• **How to complete this task**:
Please return the lines below verbatim, beginning at the one that has "else if p.clock = 0 then some .clock" and stopping after the one that has "cell can equal", and add no other lines.

• **Data to use**:
/-- M1: elapsed equal to the rate still commits, and `SCAN` wraps. -/
theorem test_drive_M1_commits : onNext (step { driving with advances := [2] }) (fun t => (t.txlog, t.latch, t.scan)) =
    some ([0x60DF], 0x60DF, 0) := by decide
/-- M1: one more ends the drive. -/
theorem test_drive_M1_ends : onNext (step { driving with advances := [3] }) (fun t => (t.txlog, t.phase)) =
    some ([], .idle) := by decide
/-- M5: the clock wraps inside the window. -/
theorem test_drive_M5_wrap :
    onNext (step { driving with refreshRate := 3, tStart := 0xFFFFFFFE, trueTime := 0xFFFFFFFE, advances := [3] })
      (fun t => (t.txlog, t.phase)) = some ([0x60DF], .drive) := by decide
/-- M5 at a width of 4 bits: the samples 14 and 2 are 4 apart. -/
theorem test_deadline_wraps_at_4_bits : deadlinePassed 4 3 2 14 = true ∧
    deadlinePassed 4 4 2 14 = false := by decide
/-- M6: an empty sequence waits. -/
theorem test_drive_M6_empty : onNext (step { driving with ndig := 0, scan := 0, advances := [2] })
    (fun t => (t.txlog, t.phase)) = some ([], .drive) := by decide

/-! ## The written form (R107, R108) -/

theorem test_assemble_printf : assemble (codes "PRINTF 12.345, 2") = some (.printf 0x4145851F 2) := by decide
theorem test_assemble_printi : assemble (codes "PRINTI -10 ; ten") = some (.printi 0xFFFFFFF6) := by decide
theorem test_assemble_prints : assemble (codes "PRINTS \"K X\"") = some (.prints (codes "K X")) := by decide
theorem test_assemble_construct : assemble (codes "CONSTRUCT") = some (.construct .anode) := by decide

/-! ## What is below: the witnesses -/

/-- What the range tests let through is scalable. -/
theorem scalable_of_no_signal (f : Word) (dpp : Nat) (hn : isNaN f = false) (hd : dpp ≤ 4)
    (h : fixedSignal f dpp = none) : Scalable f dpp := by
  rcases fixed_cases f dpp hn with hc | hc | hc
  · rw [fixedSignal_neg f dpp hc] at h; cases h
  · rw [fixedSignal_over f dpp hd hc] at h; cases h
  · exact hc

theorem value_seven : f32Value 0x40E00000 = 7 := by
  have e : f32Exponent 0x40E00000 = 129 := by decide
  have m : f32Fraction 0x40E00000 = 6291456 := by decide
  have n : f32Sign 0x40E00000 = false := by decide
  simp only [f32Value, e, m, n]; norm_num

theorem scalable_seven : Scalable 0x40E00000 0 := scalable_of_no_signal _ _ (by decide) (by decide) (by decide)

/-- The invariant holds of a drive in the middle, of one whose first frame comes next, and of an empty one. -/
theorem test_invariant_driving : MachineInvariant driving :=
  ⟨fun _ => rfl, fun _ => by decide, fun _ => by decide, nofun, nofun, by decide⟩
theorem test_invariant_driving_first (a : List Nat) (r : Nat) (hr : r < 2 ^ 32) :
    MachineInvariant { driving with scan := 0, advances := a, refreshRate := r } :=
  ⟨fun _ => rfl, fun _ => test_invariant_driving.2.1 rfl,
    fun _ => by show (if (2 : BitVec 3) = 0 then (0 : BitVec 2) = 0 else (0 : BitVec 2).toNat < (2 : BitVec 3).toNat); decide,
    nofun, nofun, hr, test_invariant_driving.2.2.2.2.2.2⟩
theorem test_invariant_driving_empty : MachineInvariant { driving with ndig := 0, scan := 0 } :=
  ⟨fun _ => rfl, fun _ => by decide, fun _ => by decide, nofun, nofun, by decide⟩
theorem test_invariant_driving_committed :
    MachineInvariant { driving with txlog := [0xFCEF, 0x60DF], latch := 0x60DF } :=
  ⟨fun _ => rfl, test_invariant_driving.2.1, test_invariant_driving.2.2.1, fun w h => by cases h; rfl, fun w h => by
    rcases List.mem_cons.mp h with rfl | h
    · exact ⟨0, by decide⟩
    · rw [List.mem_singleton.mp h]; exact ⟨1, by decide⟩, test_invariant_driving.2.2.2.2.2⟩
theorem test_invariant_ready : MachineInvariant ready := ⟨nofun, nofun, nofun, nofun, nofun, by decide⟩
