-- ==== Sys2Proof/Machine/Operands.lean ====
section
/-! DEFINITION. The frame validator (`41_checksum_frame.md` R135, R136, R140): what an engine reads from an inbound frame. -/

namespace Sys2Proof.Machine

/-- `valid(f) = (f.checksum = ck(f))`, 32 raw bits (R135). -/
def valid (c : Straps) (f : Frame) : Bool := decide (f.checksum = ck c f)

/-- `0 <= s32(v) < SEQ_LEN` (R136). -/
def inRange (c : Straps) (v : Word32) : Bool := decide (0 ≤ v.toInt ∧ v.toInt < (c.seqLen : Int))

/-- `data_ok(f)` (R136). -/
def dataOk (c : Straps) (f : Frame) : Bool := valid c f && inRange c f.seqnum

/-- `ack_ok(f)` (R136). -/
def ackOk (c : Straps) (f : Frame) : Bool := valid c f && inRange c f.acknum

/-- The validator on one field: the checksum first, the range second, then the decoded number (R136, R140). -/
def readField (c : Straps) (f : Frame) (v : Word32) : Except Disposition Nat :=
  if valid c f then if inRange c v then .ok v.toInt.toNat else .error .badField else .error .corrupt

/-- The acknowledgment number of an `ACK` frame. -/
def readAcknum (c : Straps) (f : Frame) : Except Disposition Nat := readField c f f.acknum

/-- The sequence number of a `DATA` frame. -/
def readSeqnum (c : Straps) (f : Frame) : Except Disposition Nat := readField c f f.seqnum

end Sys2Proof.Machine
end

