-- ==== Sys2Proof/Machine/Flags.lean ====
section
/-! DEFINITION. The block has no flags (`10_state.md` R32). What reports an outcome is the disposition: its 4-bit code
(`30_encoding.md` R106) and the application's view of it (`60_exceptions.md` R277). -/

namespace Sys2Proof.Machine

/-- The code of a disposition on the disposition port (R106). -/
def dispCode : Disposition → BitVec 4
  | .ok => 0
  | .windowFull => 1
  | .corrupt => 2
  | .badField => 3
  | .dupAck => 4
  | .fastRetx => 5
  | .staleAck => 6
  | .outOfOrder => 7
  | .dupData => 8
  | .oldData => 9
  | .spuriousTimeout => 10
  | .refused => 11

/-- `trySend(message) -> accepted`: "`accepted` is `disposition = OK`" (R277). -/
def accepted (r : Report) : Bool := decide (r.disp = some .ok)

/-- The dispositions each instruction can end with (the rows of `opcode_table.json`, the "given by" column of R106). -/
def dispositionsOf : Instr → List Disposition
  | .gbnSend _ | .srSend _ | .tcpSend _ => [.ok, .windowFull]
  | .gbnAck _ | .srAck _ => [.ok, .dupAck, .staleAck, .corrupt, .badField]
  | .tcpAck _ => [.ok, .dupAck, .fastRetx, .staleAck, .corrupt, .badField]
  | .gbnTimeout _ | .srTimeout _ | .tcpTimeout _ => [.ok, .spuriousTimeout]
  | .gbnData _ | .tcpData _ => [.ok, .outOfOrder, .corrupt, .badField]
  | .srData _ => [.ok, .dupData, .oldData, .corrupt, .badField]

end Sys2Proof.Machine
end

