-- ==== Sys2Proof/Certificates/Slice0/Obligations.lean ====
section
/-! DEFINITION. The statements for the provers. Each docstring names the rule of `spec/` it formalises, or says that it rests on
what the spec derives or on a choice of the model. -/

open Sys2Proof Sys2Proof.Machine

/-! ## Encoding -/

/-- Decoding the encoded word of any well-formed instruction, under that instruction's `VARIANT` strap, gives the instruction,
with every operand (`30_encoding.md` sections 2 and 4). -/
def Obligations.DecodeOfEncodeIsTheInstruction : Prop :=
  ∀ (P : Nat) (i : Instr), i.wf P = true → decode i.variant.code P (encode P i) = .ok i

/-- A word that decodes is the encoding of what it decodes to, but for the bytes R107 calls ignored: 1 to 12 of `SEND` and 5 on
of `TIMEOUT`. -/
def Obligations.DecodedWordIsTheEncodingUpToIgnoredBytes : Prop :=
  ∀ (v : BitVec 2) (P : Nat) (w : List Byte) (i : Instr), decode v P w = .ok i →
    i.wf P = true ∧ i.variant.code = v ∧ w.length = 13 + P ∧
      match i.kind with
      | .ack | .data => w = encode P i
      | .send => w.take 1 = (encode P i).take 1 ∧ w.drop 13 = (encode P i).drop 13
      | .timeout => w.take 5 = (encode P i).take 5

/-- R118: the decode procedure is total on words of the port's width; it refuses exactly the reserved encodings and otherwise
gives the pair of `VARIANT` and kind byte, with no further check. -/
def Obligations.PortWidthWordDecodesOrIsReserved : Prop :=
  ∀ (v : BitVec 2) (P : Nat) (k : Byte) (body : List Byte), body.length = 12 + P →
    (v = 3#2 → decode v P (k :: body) = .error .reservedVariant) ∧
    (v ≠ 3#2 → 3 < k.toNat → decode v P (k :: body) = .error .reservedKind) ∧
    (v ≠ 3#2 → k.toNat ≤ 3 →
      ∃ i, decode v P (k :: body) = .ok i ∧ i.variant.code = v ∧ i.kind.code = k ∧ i.wf P = true)

/-- The event words the spec writes out with `P = 4` (R119), and V89, whose ignored bytes are not zero (R107): each under one
variant, between them under all three. -/
def Obligations.WorkedEventWordsDecode : Prop :=
  decode 0#2 4 [0x00, 0, 0, 0, 0, 0, 0, 0, 0, 0, 0, 0, 0, 0x4D, 0x53, 0x47, 0x30]
    = .ok (.gbnSend [0x4D, 0x53, 0x47, 0x30]) ∧
  decode 1#2 4 [0x01, 0, 0, 0, 0, 0, 0, 0, 1, 0x00, 0x19, 0x00, 0x02, 0, 0, 0, 0]
    = .ok (.srAck ⟨0#32, 1#32, 0x00190002#32, [0, 0, 0, 0]⟩) ∧
  decode 2#2 4 [0x02, 0, 0, 0, 6, 0, 0, 0, 0, 0, 0, 0, 0, 0, 0, 0, 0] = .ok (.tcpTimeout 6#32) ∧
  decode 1#2 4 [0x03, 0, 0, 0, 1, 0xFF, 0xFF, 0xFF, 0xFF, 0x2C, 0xDF, 0x05, 0x16, 0x4D, 0x53, 0x47, 0x31]
    = .ok (.srData ⟨1#32, 0xFFFFFFFF#32, 0x2CDF0516#32, [0x4D, 0x53, 0x47, 0x31]⟩) ∧
  decode 0#2 4 [0x00, 0xDE, 0xAD, 0xBE, 0xEF, 0x01, 0x23, 0x45, 0x67, 0x89, 0xAB, 0xCD, 0xEF, 0x4D, 0x53, 0x47, 0x30]
    = .ok (.gbnSend [0x4D, 0x53, 0x47, 0x30])
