section
/-! # Deliveries come in sequence-number order (`10_state.md` section 9) -/

namespace Sys2Proof.Machine

/-! ## What a receiver delivers -/

/-- From the receiver `r` to the receiver `r'` the payloads of `fs` were delivered: frames that pass `data_ok`, numbered on from
the base, that arrived or were buffered; and what is buffered afterwards arrived or was buffered. -/
structure Deliveries (c : Straps) (arrived : Frame → Prop) (r r' : Receiver) (fs : List Frame) : Prop where
  ok : ∀ (j : Nat) (f : Frame), fs[j]? = some f →
    dataOk c f = true ∧ f.seqnum.toInt = (seqAdd c.seqLen r.base j : Int) ∧ (arrived f ∨ some f ∈ r.slots)
  base : r'.base = seqAdd c.seqLen r.base fs.length
  slots : ∀ f, some f ∈ r'.slots → arrived f ∨ some f ∈ r.slots

section

variable {c : Straps} {arrived arrived' : Frame → Prop} {r r' r'' : Receiver} {fs gs : List Frame}

theorem Deliveries.none (hb : r.base < c.seqLen) (hbase : r'.base = r.base) (hslots : r'.slots = r.slots) :
    Deliveries c arrived r r' [] where
  ok := nofun
  base := by rw [hbase, List.length_nil, seqAdd_zero hb]
  slots := fun _ hf => .inr (hslots ▸ hf)

theorem Deliveries.mono (h : Deliveries c arrived r r' fs) (hle : ∀ f, arrived f → arrived' f) :
    Deliveries c arrived' r r' fs where
  ok := fun j f hf => (h.ok j f hf).imp_right fun ⟨hseq, hsrc⟩ => ⟨hseq, hsrc.imp_left (hle f)⟩
  base := h.base
  slots := fun f hf => (h.slots f hf).imp_left (hle f)

theorem Deliveries.append (h : Deliveries c arrived r r' fs) (h' : Deliveries c arrived r' r'' gs) :
    Deliveries c arrived r r'' (fs ++ gs) where
  ok := by
    intro j f hf
    rcases lt_or_ge j fs.length with hj | hj
    · exact h.ok j f (List.getElem?_append_left hj ▸ hf)
    · rw [List.getElem?_append_right hj] at hf
      obtain ⟨hok, hseq, hsrc⟩ := h'.ok _ f hf
      refine ⟨hok, ?_, hsrc.elim .inl (h.slots f)⟩
      rw [hseq, h.base, seqAdd_seqAdd, Nat.add_sub_cancel' hj]
  base := by rw [h'.base, h.base, seqAdd_seqAdd, List.length_append]
  slots := fun f hf => (h'.slots f hf).elim .inl (h.slots f)

end

/-! ## One event -/

theorem delivered_map_deliver (e : Option Engine) (d : Option Disposition) (fs : List Frame) :
    Report.delivered ⟨e, fs.map fun g => .deliver g.payload, d⟩ = fs.map (·.payload) := by
  simp only [Report.delivered, List.filterMap_map, Function.comp_def, Action.delivered, List.filterMap_eq_map']

/-- The frame a `DATA` event brings. -/
def Brings (i : Instr) (f : Frame) : Prop := ∃ v, i = .ofData f v

theorem mem_of_mem_store {l : List (Option Frame)} {i : Nat} {f g : Frame} (h : some g ∈ l.set i (some f)) :
    g = f ∨ some g ∈ l :=
  (List.mem_or_eq_of_mem_set h).symm.imp_left Option.some_inj.1

theorem ExecCase.deliveries {s u : State} {i : Instr} {d : Disposition} {acts : List Action}
    (hcase : ExecCase s i d acts u) (hi : Fits s i) (h : SlotsInv s.straps s.rcv) (e : Option Engine) (d' : Option Disposition) :
    ∃ fs, Report.delivered ⟨e, acts, d'⟩ = fs.map (·.payload) ∧ Deliveries s.straps (Brings i) s.rcv u.rcv fs := by
  have hshape := h.1
  by_cases hk : i.kind = .data
  · cases hcase with
    | raised | resendAck | srSeen => exact ⟨[], rfl, .none hshape.base_lt rfl rfl⟩
    | @inOrder _ f hi' hck hq hlt =>
      have hbrings : Brings i f := by
        rcases hi' with rfl | rfl
        · exact ⟨.gbn, rfl⟩
        · exact ⟨.tcp, rfl⟩
      refine ⟨[f], rfl, ⟨fun j g hg => ?_, rfl, fun _ hg => .inr hg⟩⟩
      obtain ⟨rfl, rfl⟩ : j = 0 ∧ f = g := by simpa [List.getElem?_singleton] using hg
      refine ⟨by simp [dataOk, valid, inRange, hck, hq, hlt], ?_, .inl hbrings⟩
      rw [seqAdd_zero hlt, hq]
    | @srNew f q idx hck hq hlt hidx _ _ =>
      have hf : dataOk s.straps f = true := by simp [dataOk, valid, inRange, hck, hq, hlt]
      have hp : f.payload.length = s.straps.payloadSize := hi.data f rfl ((valid_iff ..).2 hck)
      have hnumber : f.seqnum.toInt = (seqAdd s.straps.seqLen s.rcv.base idx : Int) := by
        rw [hidx, seqAdd_seqDist hlt hshape.base_lt, hq]
      have hsource (g : Frame) (hg : some g ∈ s.rcv.slots.set idx (some f)) : Brings (.srData f) g ∨ some g ∈ s.rcv.slots :=
        (mem_of_mem_store hg).imp_left fun hgf => ⟨.sr, congrArg Instr.srData hgf.symm⟩
      obtain ⟨fs, hfs⟩ := exists_receivedPrefix_eq_map_some (s.rcv.slots.set idx (some f))
      rw [deliverLoop_store hshape _ hfs]
      refine ⟨fs, delivered_map_deliver e d' fs, ⟨fun j g hg => ?_, rfl, fun g hg => ?_⟩⟩
      · have hslot : (s.rcv.slots.set idx (some f))[j]? = some (some g) := by
          have hprefix : receivedPrefix (s.rcv.slots.set idx (some f)) <+: s.rcv.slots.set idx (some f) := List.takeWhile_prefix _
          rw [hfs] at hprefix
          exact getElem?_of_prefix hprefix (by rw [List.getElem?_map, hg]; rfl)
        obtain ⟨hok, -, hseq⟩ := h.store_slot hf hp hnumber (by rw [hslot]; rfl)
        exact ⟨hok, hseq, hsource g (List.mem_of_getElem? hslot)⟩
      · rcases List.mem_append.1 hg with hold | hblank
        · exact hsource g (List.mem_of_mem_drop hold)
        · exact absurd (List.eq_of_mem_replicate hblank) nofun
    | fifoSend hi' => rcases hi' with rfl | rfl <;> cases hk
    | srSend | gbnAckCovered | gbnAckStale | gbnTimeout | srAck | srTimeout | tcpAckProgress | tcpAckCounted | tcpAckThirdEmpty |
      tcpAckThird | tcpTimeout => cases hk
  · have hengine : i.kind.engine = .sender := by
      revert hk
      cases i.kind <;> simp [EventKind.engine]
    have hrcv := hcase.untouched.rcv hengine
    exact ⟨[], delivered_of_sender e d' (hengine ▸ hcase.actions_engine), .none hshape.base_lt (hrcv ▸ rfl) (hrcv ▸ rfl)⟩
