-- ==== Sys2Proof/Machine/Ops.lean ====
section
/-! DEFINITION. The named operations of the machine: the two faults, the frame buffer as memory, the
parameter check of reset, and the recording of a result. The hardware has no trap entry and no return from one
(60_exceptions.md R258, R259): what stands in their place is the fault of an operation before reset. -/

namespace Sys2Proof.Machine

/-- What one operation of the machine answers. -/
abbrev Result := Host.Outcome State Fault Refusal

/-! ### Faults -/

/-- The codes of the two faults (60_exceptions.md R251). -/
def faultCode : Fault → Nat
  | .useBeforeInit _ => 1
  | .configError _ => 2

/-- The head of every operation but `RST`: `if H.ready = 0 then raise Fault(UseBeforeInit)`
(60_exceptions.md R255). The one shared entry of a fault: terminal, no state change. -/
def whenReady (attempted : Attempt) (s : State) (next : State) : Result :=
  if s.h.ready then .next next else .fault (.useBeforeInit attempted)

/-- The parameter check at the head of `RST` (60_exceptions.md R256). That it names the first bad parameter in
the order of the rule where several are bad, and the pair where `RATE < FPS` and neither is 0, is the model's
choice (DESIGN CHOICE, unsafe for a claim about the name; log 10). -/
def badParameter (p : Params) : Option BadParameter :=
  if p.rate = 0 then some .rate
  else if p.fps = 0 then some .fps
  else if p.clock = 0 then some .clock
  else if p.rate < p.fps then some .rateBelowFps
  else none

/-! ### The frame buffer -/

/-- The sample written at an index, if any `FRAME` has written it (20_memory.md R64). -/
def Memory.read : Memory → Nat → Option Sample
  | [], _ => none
  | (j, v) :: rest, i => if j = i then some v else Memory.read rest i

/-- The buffer with the sample at one index written; the form stays canonical (20_memory.md R51). -/
def Memory.write : Memory → Nat → Sample → Memory
  | [], i, v => [(i, v)]
  | (j, u) :: rest, i, v =>
      if i < j then (i, v) :: (j, u) :: rest
      else if i = j then (i, v) :: rest
      else (j, u) :: Memory.write rest i v

/-- The canonical form: indices strictly rising. An index without a cell has no value, so no cell can equal
what an unlisted index reads as. -/
def Memory.wf : Memory → Bool
  | [] => true
  | [_] => true
  | (i, _) :: (j, v) :: rest => decide (i < j) && Memory.wf ((j, v) :: rest)

/-- The host's read of `H.buffer[i]` (47_sample_tick.md R243): the sample written there, or a free value
where no `FRAME` has written (10_state.md R46; log 5). -/
def getBufferAt (s : State) (i : Nat) : Sample :=
  match Memory.read s.h.buffer i with
  | some v => v
  | none => (Config.unwrittenSample i).toInt

/-- `get_buffer`: `H.buffer[0 .. 2*FRAME - 1]`; no effect on the hardware (47_sample_tick.md R243). -/
def getBuffer (s : State) : List Sample :=
  (List.range (2 * frameLen s.params)).map (getBufferAt s)

/-! ### Results -/

/-- Record a result for the host (30_encoding.md R66). -/
def observe (o : Observation) (s : State) : State := { s with observed := o :: s.observed }

/-- The results of a run in the order they were observed (30_encoding.md R66). -/
def results (s : State) : List Observation := s.observed.reverse

/-! ### Loops -/

/-- `k` repetitions of an action (00_scope.md R6: a rule's pseudocode runs top to bottom). -/
def iter {α : Type} (f : α → α) : Nat → α → α
  | 0, a => a
  | k + 1, a => iter f k (f a)

end Sys2Proof.Machine
end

• **Answer**:
  else if p.clock = 0 then some .clock
  else if p.rate < p.fps then some .rateBelowFps
  else none

/-! ### The frame buffer -/

/-- The sample written at an index, if any `FRAME` has written it (20_memory.md R64). -/
def Memory.read : Memory → Nat → Option Sample
  | [], _ => none
  | (j, v) :: rest, i => if j = i then some v else Memory.read rest i

/-- The buffer with the sample at one index written; the form stays canonical (20_memory.md R51). -/
def Memory.write : Memory → Nat → Sample → Memory
  | [], i, v => [(i, v)]
  | (j, u) :: rest, i, v =>
      if i < j then (i, v) :: (j, u) :: rest
      else if i = j then (i, v) :: rest
      else (j, u) :: Memory.write rest i v

/-- The canonical form: indices strictly rising. An index without a cell has no value, so no cell can equal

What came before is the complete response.